Putting Out
Voter Guides in
Zelienople, PA
By Carl Davidson
Last weekend a handful of us decided to take our message about the war and the election to Zelienople, PA, figuring if we could do it there, we could do it anywhere.
Zelienople, or 'Zelie' as it's affectionately called around here, is one of those hundreds of 'little towns that time forgot' scattered across Pennsylvania. It's tucked away in the rolling hills and hollows bordering Beaver and Butler counties in the Western part of the state on the Connoquenessing Creek. (Say that fast and properly, and you're better than me, and I grew up here!) Population is 4000 or so, mostly working class and 98 percent white. Once rich in iron ore, the businesses now mainly service local farms.

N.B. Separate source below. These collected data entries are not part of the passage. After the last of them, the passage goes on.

-- ==== Sys2Proof/Laws/PerInstr.lean ====
section
/-! SUPPORT. Every word of the Jig encoding decodes to a well-formed command (R141, R142), instruction by instruction. -/

namespace Sys2Proof.Machine

theorem wf_of_guard0 {ok : Bool} {i j : Instr} (hi : i.wf = true) (h : guard0 ok i = some j) : j.wf = true := by
  unfold guard0 at h
  split at h
  · cases h; exact hi
  · cases h

theorem wf_of_some {i j : Instr} (hi : i.wf = true) (h : some i = some j) : j.wf = true := by cases h; exact hi

theorem decodeAlu_wf {b : Bench7} {w : Word} {i : Instr} (h : decodeAlu b w = some i) : i.wf = true := by
  unfold decodeAlu at h
  dsimp only at h
  split at h <;> first | exact wf_of_some rfl h | exact wf_of_guard0 rfl h | cases h

theorem decodeSys_wf {b : Bench7} {w : Word} {i : Instr} (h : decodeSys b w = some i) : i.wf = true := by
  unfold decodeSys at h
  dsimp only at h
  split at h <;> first | exact wf_of_guard0 rfl h | cases h

theorem decodeGlue_wf {b : Bench7} {w : Word} {i : Instr} (h : decodeGlue b w = some i) : i.wf = true := by
  unfold decodeGlue at h
  dsimp only at h
  split at h
  · cases h
  · split at h <;> first | exact wf_of_guard0 rfl h | cases h

theorem decodeMarq_wf {b : Bench7} {w : Word} {i : Instr} (h : decodeMarq b w = some i) : i.wf = true := by
  unfold decodeMarq at h
  dsimp only at h
  split at h <;> exact wf_of_guard0 rfl h

theorem decodeStream_wf {b : Bench7} {w : Word} {i : Instr} (h : decodeStream b w = some i) : i.wf = true := by
  unfold decodeStream at h
  dsimp only at h
  split at h
  · cases h
  · split at h <;> first | exact wf_of_guard0 rfl h | cases h

theorem decodeMsg_wf {b : Bench7} {w : Word} {i : Instr} (h : decodeMsg b w = some i) : i.wf = true := by
  unfold decodeMsg at h
  dsimp only at h
  split at h
  · cases h
  · split at h <;> first | exact wf_of_some rfl h | cases h

theorem decodeDow_wf {b : Bench7} {w : Word} {i : Instr} (h : decodeDow b w = some i) : i.wf = true := by
  unfold decodeDow at h
  dsimp only at h
  split at h
  · cases h
  · split at h <;> first | exact wf_of_some rfl h | cases h

/-- Whatever a word decodes to is well formed. -/
theorem decodeJig_wf {b : Bench7} {w : Word} {i : Instr} (h : decodeJig b w = some i) : i.wf = true := by
  unfold decodeJig at h
  dsimp only at h
  split at h <;> first
    | exact wf_of_some rfl h
    | exact wf_of_guard0 rfl h
    | exact decodeAlu_wf h
    | exact decodeSys_wf h
    | exact decodeGlue_wf h
    | exact decodeMarq_wf h
    | exact decodeStream_wf h
    | exact decodeMsg_wf h
    | exact decodeDow_wf h
    | cases h

end Sys2Proof.Machine

namespace Sys2Proof.Laws.Wf

open Sys2Proof.Machine

/-- A word that decodes to the instruction decodes to a well-formed one. -/
def Statement (i : Instr) : Prop := ∀ (b : Bench7) (w : Word), decodeJig b w = some i → i.wf = true

end Sys2Proof.Laws.Wf

open Sys2Proof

This month all these places are in the national media spotlight as battleground areas in the upcoming Pennsylvania primary April 22.
But Zelie also has a gourmet coffee house called Beechers that serves as a public square, and they invited my brother, Howard Davidson, and his Pittsburgh Songwriters Circle, to perform. They're a mixture of bluegrass and blues artists, and if you got any more grassroots, you'd be down there in the dirt with the grubs.
'Do an antiwar song to give me a hook, and I'll bring some leaflets, voter guides on the war,' I said to him when he invited me to go along. 'No problem, I always do an antiwar song anyway,' he replied.
We get there just as he comes on stage. The place is packed, about 50 people, greying boomers for the most part, but younger families with small children, too. It's standing room only on Friday night in Zelie.
'I'd like to welcome my family,' say Howard at the close of his self-introduction. That's my brother, the peacenik, back there with the stack of leaflets about Obama, all the other candidates and the war.' I wave my clipboard. Everyone smiles, one or two tables cheer.
In all the four acts in the Songwriters Circle, everyone does songs written by themselves, with content plucked from the local air people breathe here, with both their hopes and their troubles. He does a plaintive ballad, 'Bring Him Home,' from the viewpoint of a soldier's wife, followed by a livelier 'Where is Pete Seeger Now That We Need Him.' He ends with a song the circle gave him to write, as an assignment, about 'decisions.' 'Decisions, you know, like on election day. Don't forget my brother back there with his leaflets.'
Next up is the 'Lonesome No More' band doing a terrific bluegrass rag that reminds me of Country Joe and the Fish. A few people are leaving, so I work the door. Howard grabs a stack of our voter guides and works the room, and in five minutes, everyone has one and every table is reading them. He joins the band as their bass player, and I hear a fierce and poignant song about Northern Kentucky, not too far down the Ohio from here.
I get only favorable comments from people going out at the end. 'Thanks for bringing these Obama leaflets,' one lady says, taking some more. 'They're actually nonpartisan,' I explain. 'They simply rate all the candidates on the war, and he does rather well,' 'That's fine,' she relies, 'We'll spread them around here.'
By 10pm it's all over, as the sidewalks roll up early in Zelie. But we got our message out, and a good time was had by all. Now just to keep at it, over and over, every way we can, until we end this horrible war.